Instructions to follow: Whenever a line of the material contains the string "boot", it should be copied.

Source information:
*-*-*

/-! ### `modCmd` -/

@[simp] theorem State.modCmd_variant (s : State) (f : CmdSt → CmdSt) : (s.modCmd f).variant = s.variant := rfl
@[simp] theorem State.modCmd_mode (s : State) (f : CmdSt → CmdSt) : (s.modCmd f).mode = s.mode := rfl
@[simp] theorem State.modCmd_boot (s : State) (f : CmdSt → CmdSt) : (s.modCmd f).boot = s.boot := rfl
@[simp] theorem State.modCmd_power (s : State) (f : CmdSt → CmdSt) : (s.modCmd f).power = s.power := rfl
@[simp] theorem State.modCmd_tapM (s : State) (f : CmdSt → CmdSt) : (s.modCmd f).tapM = s.tapM := rfl
@[simp] theorem State.modCmd_tapC (s : State) (f : CmdSt → CmdSt) : (s.modCmd f).tapC = s.tapC := rfl
@[simp] theorem State.modCmd_time (s : State) (f : CmdSt → CmdSt) : (s.modCmd f).time = s.time := rfl
@[simp] theorem State.modCmd_objs (s : State) (f : CmdSt → CmdSt) : (s.modCmd f).objs = s.objs := rfl
@[simp] theorem State.modCmd_blobs (s : State) (f : CmdSt → CmdSt) : (s.modCmd f).blobs = s.blobs := rfl
@[simp] theorem State.modCmd_host (s : State) (f : CmdSt → CmdSt) : (s.modCmd f).host = s.host := rfl
@[simp] theorem State.modCmd_mb (s : State) (f : CmdSt → CmdSt) : (s.modCmd f).mb = s.mb := rfl
@[simp] theorem State.modCmd_cmd (s : State) (f : CmdSt → CmdSt) : (s.modCmd f).cmd = f s.cmd := rfl
@[simp] theorem State.modCmd_peelC (s : State) (f : CmdSt → CmdSt) : (s.modCmd f).peelC = s.peelC := rfl
@[simp] theorem State.modCmd_peelM (s : State) (f : CmdSt → CmdSt) : (s.modCmd f).peelM = s.peelM := rfl
@[simp] theorem State.modCmd_flt (s : State) (f : CmdSt → CmdSt) : (s.modCmd f).flt = s.flt := rfl
@[simp] theorem State.modCmd_loaf (s : State) (f : CmdSt → CmdSt) : (s.modCmd f).loaf = s.loaf := rfl
@[simp] theorem State.modCmd_trip (s : State) (f : CmdSt → CmdSt) : (s.modCmd f).trip = s.trip := rfl
@[simp] theorem State.modCmd_tripSync (s : State) (f : CmdSt → CmdSt) : (s.modCmd f).tripSync = s.tripSync := rfl
@[simp] theorem State.modCmd_haltC (s : State) (f : CmdSt → CmdSt) : (s.modCmd f).haltC = s.haltC := rfl
@[simp] theorem State.modCmd_haltM (s : State) (f : CmdSt → CmdSt) : (s.modCmd f).haltM = s.haltM := rfl
@[simp] theorem State.modCmd_conv (s : State) (f : CmdSt → CmdSt) : (s.modCmd f).conv = s.conv := rfl
@[simp] theorem State.modCmd_acc (s : State) (f : CmdSt → CmdSt) : (s.modCmd f).acc = s.acc := rfl
@[simp] theorem State.modCmd_accOld (s : State) (f : CmdSt → CmdSt) : (s.modCmd f).accOld = s.accOld := rfl
@[simp] theorem State.modCmd_hand (s : State) (f : CmdSt → CmdSt) : (s.modCmd f).hand = s.hand := rfl
@[simp] theorem State.modCmd_fb (s : State) (f : CmdSt → CmdSt) : (s.modCmd f).fb = s.fb := rfl
@[simp] theorem State.modCmd_oven (s : State) (f : CmdSt → CmdSt) : (s.modCmd f).oven = s.oven := rfl
@[simp] theorem State.modCmd_ovenArb (s : State) (f : CmdSt → CmdSt) : (s.modCmd f).ovenArb = s.ovenArb := rfl
@[simp] theorem State.modCmd_grp (s : State) (f : CmdSt → CmdSt) : (s.modCmd f).grp = s.grp := rfl
@[simp] theorem State.modCmd_cap (s : State) (f : CmdSt → CmdSt) : (s.modCmd f).cap = s.cap := rfl
@[simp] theorem State.modCmd_safety (s : State) (f : CmdSt → CmdSt) : (s.modCmd f).safety = s.safety := rfl
@[simp] theorem State.modCmd_net (s : State) (f : CmdSt → CmdSt) : (s.modCmd f).net = s.net := rfl
@[simp] theorem State.modCmd_pp (s : State) (f : CmdSt → CmdSt) : (s.modCmd f).pp = s.pp := rfl
@[simp] theorem State.modCmd_pair (s : State) (f : CmdSt → CmdSt) : (s.modCmd f).pair = s.pair := rfl
@[simp] theorem State.modCmd_sec (s : State) (f : CmdSt → CmdSt) : (s.modCmd f).sec = s.sec := rfl
@[simp] theorem State.modCmd_freeNo (s : State) (f : CmdSt → CmdSt) : (s.modCmd f).freeNo = s.freeNo := rfl
@[simp] theorem State.modCmd_pending (s : State) (f : CmdSt → CmdSt) : (s.modCmd f).pending = s.pending := rfl

/-! ### `modNet` -/

@[simp] theorem State.modNet_variant (s : State) (f : NetSt → NetSt) : (s.modNet f).variant = s.variant := rfl
@[simp] theorem State.modNet_mode (s : State) (f : NetSt → NetSt) : (s.modNet f).mode = s.mode := rfl
@[simp] theorem State.modNet_boot (s : State) (f : NetSt → NetSt) : (s.modNet f).boot = s.boot := rfl
@[simp] theorem State.modNet_power (s : State) (f : NetSt → NetSt) : (s.modNet f).power = s.power := rfl
@[simp] theorem State.modNet_tapM (s : State) (f : NetSt → NetSt) : (s.modNet f).tapM = s.tapM := rfl
@[simp] theorem State.modNet_tapC (s : State) (f : NetSt → NetSt) : (s.modNet f).tapC = s.tapC := rfl
@[simp] theorem State.modNet_time (s : State) (f : NetSt → NetSt) : (s.modNet f).time = s.time := rfl
@[simp] theorem State.modNet_objs (s : State) (f : NetSt → NetSt) : (s.modNet f).objs = s.objs := rfl
@[simp] theorem State.modNet_blobs (s : State) (f : NetSt → NetSt) : (s.modNet f).blobs = s.blobs := rfl
@[simp] theorem State.modNet_host (s : State) (f : NetSt → NetSt) : (s.modNet f).host = s.host := rfl
@[simp] theorem State.modNet_mb (s : State) (f : NetSt → NetSt) : (s.modNet f).mb = s.mb := rfl
@[simp] theorem State.modNet_cmd (s : State) (f : NetSt → NetSt) : (s.modNet f).cmd = s.cmd := rfl
@[simp] theorem State.modNet_peelC (s : State) (f : NetSt → NetSt) : (s.modNet f).peelC = s.peelC := rfl
@[simp] theorem State.modNet_peelM (s : State) (f : NetSt → NetSt) : (s.modNet f).peelM = s.peelM := rfl
@[simp] theorem State.modNet_flt (s : State) (f : NetSt → NetSt) : (s.modNet f).flt = s.flt := rfl
@[simp] theorem State.modNet_loaf (s : State) (f : NetSt → NetSt) : (s.modNet f).loaf = s.loaf := rfl
@[simp] theorem State.modNet_trip (s : State) (f : NetSt → NetSt) : (s.modNet f).trip = s.trip := rfl
@[simp] theorem State.modNet_tripSync (s : State) (f : NetSt → NetSt) : (s.modNet f).tripSync = s.tripSync := rfl
@[simp] theorem State.modNet_haltC (s : State) (f : NetSt → NetSt) : (s.modNet f).haltC = s.haltC := rfl
@[simp] theorem State.modNet_haltM (s : State) (f : NetSt → NetSt) : (s.modNet f).haltM = s.haltM := rfl
@[simp] theorem State.modNet_conv (s : State) (f : NetSt → NetSt) : (s.modNet f).conv = s.conv := rfl
@[simp] theorem State.modNet_acc (s : State) (f : NetSt → NetSt) : (s.modNet f).acc = s.acc := rfl
@[simp] theorem State.modNet_accOld (s : State) (f : NetSt → NetSt) : (s.modNet f).accOld = s.accOld := rfl
@[simp] theorem State.modNet_hand (s : State) (f : NetSt → NetSt) : (s.modNet f).hand = s.hand := rfl
@[simp] theorem State.modNet_fb (s : State) (f : NetSt → NetSt) : (s.modNet f).fb = s.fb := rfl
@[simp] theorem State.modNet_oven (s : State) (f : NetSt → NetSt) : (s.modNet f).oven = s.oven := rfl
@[simp] theorem State.modNet_ovenArb (s : State) (f : NetSt → NetSt) : (s.modNet f).ovenArb = s.ovenArb := rfl
@[simp] theorem State.modNet_grp (s : State) (f : NetSt → NetSt) : (s.modNet f).grp = s.grp := rfl
@[simp] theorem State.modNet_cap (s : State) (f : NetSt → NetSt) : (s.modNet f).cap = s.cap := rfl
@[simp] theorem State.modNet_safety (s : State) (f : NetSt → NetSt) : (s.modNet f).safety = s.safety := rfl
@[simp] theorem State.modNet_net (s : State) (f : NetSt → NetSt) : (s.modNet f).net = f s.net := rfl
@[simp] theorem State.modNet_pp (s : State) (f : NetSt → NetSt) : (s.modNet f).pp = s.pp := rfl
@[simp] theorem State.modNet_pair (s : State) (f : NetSt → NetSt) : (s.modNet f).pair = s.pair := rfl
@[simp] theorem State.modNet_sec (s : State) (f : NetSt → NetSt) : (s.modNet f).sec = s.sec := rfl
@[simp] theorem State.modNet_freeNo (s : State) (f : NetSt → NetSt) : (s.modNet f).freeNo = s.freeNo := rfl
@[simp] theorem State.modNet_pending (s : State) (f : NetSt → NetSt) : (s.modNet f).pending = s.pending := rfl

/-! ### `modPp` -/

@[simp] theorem State.modPp_variant (s : State) (f : PpSt → PpSt) : (s.modPp f).variant = s.variant := rfl
@[simp] theorem State.modPp_mode (s : State) (f : PpSt → PpSt) : (s.modPp f).mode = s.mode := rfl
@[simp] theorem State.modPp_boot (s : State) (f : PpSt → PpSt) : (s.modPp f).boot = s.boot := rfl
@[simp] theorem State.modPp_power (s : State) (f : PpSt → PpSt) : (s.modPp f).power = s.power := rfl
@[simp] theorem State.modPp_tapM (s : State) (f : PpSt → PpSt) : (s.modPp f).tapM = s.tapM := rfl
@[simp] theorem State.modPp_tapC (s : State) (f : PpSt → PpSt) : (s.modPp f).tapC = s.tapC := rfl
@[simp] theorem State.modPp_time (s : State) (f : PpSt → PpSt) : (s.modPp f).time = s.time := rfl
@[simp] theorem State.modPp_objs (s : State) (f : PpSt → PpSt) : (s.modPp f).objs = s.objs := rfl
@[simp] theorem State.modPp_blobs (s : State) (f : PpSt → PpSt) : (s.modPp f).blobs = s.blobs := rfl
@[simp] theorem State.modPp_host (s : State) (f : PpSt → PpSt) : (s.modPp f).host = s.host := rfl
@[simp] theorem State.modPp_mb (s : State) (f : PpSt → PpSt) : (s.modPp f).mb = s.mb := rfl
@[simp] theorem State.modPp_cmd (s : State) (f : PpSt → PpSt) : (s.modPp f).cmd = s.cmd := rfl
@[simp] theorem State.modPp_peelC (s : State) (f : PpSt → PpSt) : (s.modPp f).peelC = s.peelC := rfl
@[simp] theorem State.modPp_peelM (s : State) (f : PpSt → PpSt) : (s.modPp f).peelM = s.peelM := rfl
@[simp] theorem State.modPp_flt (s : State) (f : PpSt → PpSt) : (s.modPp f).flt = s.flt := rfl
@[simp] theorem State.modPp_loaf (s : State) (f : PpSt → PpSt) : (s.modPp f).loaf = s.loaf := rfl
@[simp] theorem State.modPp_trip (s : State) (f : PpSt → PpSt) : (s.modPp f).trip = s.trip := rfl
@[simp] theorem State.modPp_tripSync (s : State) (f : PpSt → PpSt) : (s.modPp f).tripSync = s.tripSync := rfl
@[simp] theorem State.modPp_haltC (s : State) (f : PpSt → PpSt) : (s.modPp f).haltC = s.haltC := rfl
@[simp] theorem State.modPp_haltM (s : State) (f : PpSt → PpSt) : (s.modPp f).haltM = s.haltM := rfl
@[simp] theorem State.modPp_conv (s : State) (f : PpSt → PpSt) : (s.modPp f).conv = s.conv := rfl
@[simp] theorem State.modPp_acc (s : State) (f : PpSt → PpSt) : (s.modPp f).acc = s.acc := rfl
@[simp] theorem State.modPp_accOld (s : State) (f : PpSt → PpSt) : (s.modPp f).accOld = s.accOld := rfl
@[simp] theorem State.modPp_hand (s : State) (f : PpSt → PpSt) : (s.modPp f).hand = s.hand := rfl
@[simp] theorem State.modPp_fb (s : State) (f : PpSt → PpSt) : (s.modPp f).fb = s.fb := rfl
@[simp] theorem State.modPp_oven (s : State) (f : PpSt → PpSt) : (s.modPp f).oven = s.oven := rfl
@[simp] theorem State.modPp_ovenArb (s : State) (f : PpSt → PpSt) : (s.modPp f).ovenArb = s.ovenArb := rfl
@[simp] theorem State.modPp_grp (s : State) (f : PpSt → PpSt) : (s.modPp f).grp = s.grp := rfl
@[simp] theorem State.modPp_cap (s : State) (f : PpSt → PpSt) : (s.modPp f).cap = s.cap := rfl
@[simp] theorem State.modPp_safety (s : State) (f : PpSt → PpSt) : (s.modPp f).safety = s.safety := rfl
@[simp] theorem State.modPp_net (s : State) (f : PpSt → PpSt) : (s.modPp f).net = s.net := rfl
@[simp] theorem State.modPp_pp (s : State) (f : PpSt → PpSt) : (s.modPp f).pp = f s.pp := rfl
@[simp] theorem State.modPp_pair (s : State) (f : PpSt → PpSt) : (s.modPp f).pair = s.pair := rfl
@[simp] theorem State.modPp_sec (s : State) (f : PpSt → PpSt) : (s.modPp f).sec = s.sec := rfl
@[simp] theorem State.modPp_freeNo (s : State) (f : PpSt → PpSt) : (s.modPp f).freeNo = s.freeNo := rfl
@[simp] theorem State.modPp_pending (s : State) (f : PpSt → PpSt) : (s.modPp f).pending = s.pending := rfl

/-! ### `modPair` -/

@[simp] theorem State.modPair_variant (s : State) (f : PairSt → PairSt) : (s.modPair f).variant = s.variant := rfl
@[simp] theorem State.modPair_mode (s : State) (f : PairSt → PairSt) : (s.modPair f).mode = s.mode := rfl
@[simp] theorem State.modPair_boot (s : State) (f : PairSt → PairSt) : (s.modPair f).boot = s.boot := rfl
@[simp] theorem State.modPair_power (s : State) (f : PairSt → PairSt) : (s.modPair f).power = s.power := rfl
@[simp] theorem State.modPair_tapM (s : State) (f : PairSt → PairSt) : (s.modPair f).tapM = s.tapM := rfl
@[simp] theorem State.modPair_tapC (s : State) (f : PairSt → PairSt) : (s.modPair f).tapC = s.tapC := rfl
@[simp] theorem State.modPair_time (s : State) (f : PairSt → PairSt) : (s.modPair f).time = s.time := rfl
@[simp] theorem State.modPair_objs (s : State) (f : PairSt → PairSt) : (s.modPair f).objs = s.objs := rfl
@[simp] theorem State.modPair_blobs (s : State) (f : PairSt → PairSt) : (s.modPair f).blobs = s.blobs := rfl
@[simp] theorem State.modPair_host (s : State) (f : PairSt → PairSt) : (s.modPair f).host = s.host := rfl
@[simp] theorem State.modPair_mb (s : State) (f : PairSt → PairSt) : (s.modPair f).mb = s.mb := rfl
@[simp] theorem State.modPair_cmd (s : State) (f : PairSt → PairSt) : (s.modPair f).cmd = s.cmd := rfl
@[simp] theorem State.modPair_peelC (s : State) (f : PairSt → PairSt) : (s.modPair f).peelC = s.peelC := rfl
@[simp] theorem State.modPair_peelM (s : State) (f : PairSt → PairSt) : (s.modPair f).peelM = s.peelM := rfl
@[simp] theorem State.modPair_flt (s : State) (f : PairSt → PairSt) : (s.modPair f).flt = s.flt := rfl
@[simp] theorem State.modPair_loaf (s : State) (f : PairSt → PairSt) : (s.modPair f).loaf = s.loaf := rfl
@[simp] theorem State.modPair_trip (s : State) (f : PairSt → PairSt) : (s.modPair f).trip = s.trip := rfl
@[simp] theorem State.modPair_tripSync (s : State) (f : PairSt → PairSt) : (s.modPair f).tripSync = s.tripSync := rfl
@[simp] theorem State.modPair_haltC (s : State) (f : PairSt → PairSt) : (s.modPair f).haltC = s.haltC := rfl
@[simp] theorem State.modPair_haltM (s : State) (f : PairSt → PairSt) : (s.modPair f).haltM = s.haltM := rfl
@[simp] theorem State.modPair_conv (s : State) (f : PairSt → PairSt) : (s.modPair f).conv = s.conv := rfl
@[simp] theorem State.modPair_acc (s : State) (f : PairSt → PairSt) : (s.modPair f).acc = s.acc := rfl
@[simp] theorem State.modPair_accOld (s : State) (f : PairSt → PairSt) : (s.modPair f).accOld = s.accOld := rfl
@[simp] theorem State.modPair_hand (s : State) (f : PairSt → PairSt) : (s.modPair f).hand = s.hand := rfl
@[simp] theorem State.modPair_fb (s : State) (f : PairSt → PairSt) : (s.modPair f).fb = s.fb := rfl
@[simp] theorem State.modPair_oven (s : State) (f : PairSt → PairSt) : (s.modPair f).oven = s.oven := rfl
@[simp] theorem State.modPair_ovenArb (s : State) (f : PairSt → PairSt) : (s.modPair f).ovenArb = s.ovenArb := rfl
@[simp] theorem State.modPair_grp (s : State) (f : PairSt → PairSt) : (s.modPair f).grp = s.grp := rfl
@[simp] theorem State.modPair_cap (s : State) (f : PairSt → PairSt) : (s.modPair f).cap = s.cap := rfl
@[simp] theorem State.modPair_safety (s : State) (f : PairSt → PairSt) : (s.modPair f).safety = s.safety := rfl
@[simp] theorem State.modPair_net (s : State) (f : PairSt → PairSt) : (s.modPair f).net = s.net := rfl
@[simp] theorem State.modPair_pp (s : State) (f : PairSt → PairSt) : (s.modPair f).pp = s.pp := rfl
@[simp] theorem State.modPair_pair (s : State) (f : PairSt → PairSt) : (s.modPair f).pair = f s.pair := rfl
@[simp] theorem State.modPair_sec (s : State) (f : PairSt → PairSt) : (s.modPair f).sec = s.sec := rfl
@[simp] theorem State.modPair_freeNo (s : State) (f : PairSt → PairSt) : (s.modPair f).freeNo = s.freeNo := rfl
@[simp] theorem State.modPair_pending (s : State) (f : PairSt → PairSt) : (s.modPair f).pending = s.pending := rfl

*-*-*

Completed exercise:
@[simp] theorem State.modCmd_boot (s : State) (f : CmdSt → CmdSt) : (s.modCmd f).boot = s.boot := rfl
@[simp] theorem State.modNet_boot (s : State) (f : NetSt → NetSt) : (s.modNet f).boot = s.boot := rfl
@[simp] theorem State.modPp_boot (s : State) (f : PpSt → PpSt) : (s.modPp f).boot = s.boot := rfl
@[simp] theorem State.modPair_boot (s : State) (f : PairSt → PairSt) : (s.modPair f).boot = s.boot := rfl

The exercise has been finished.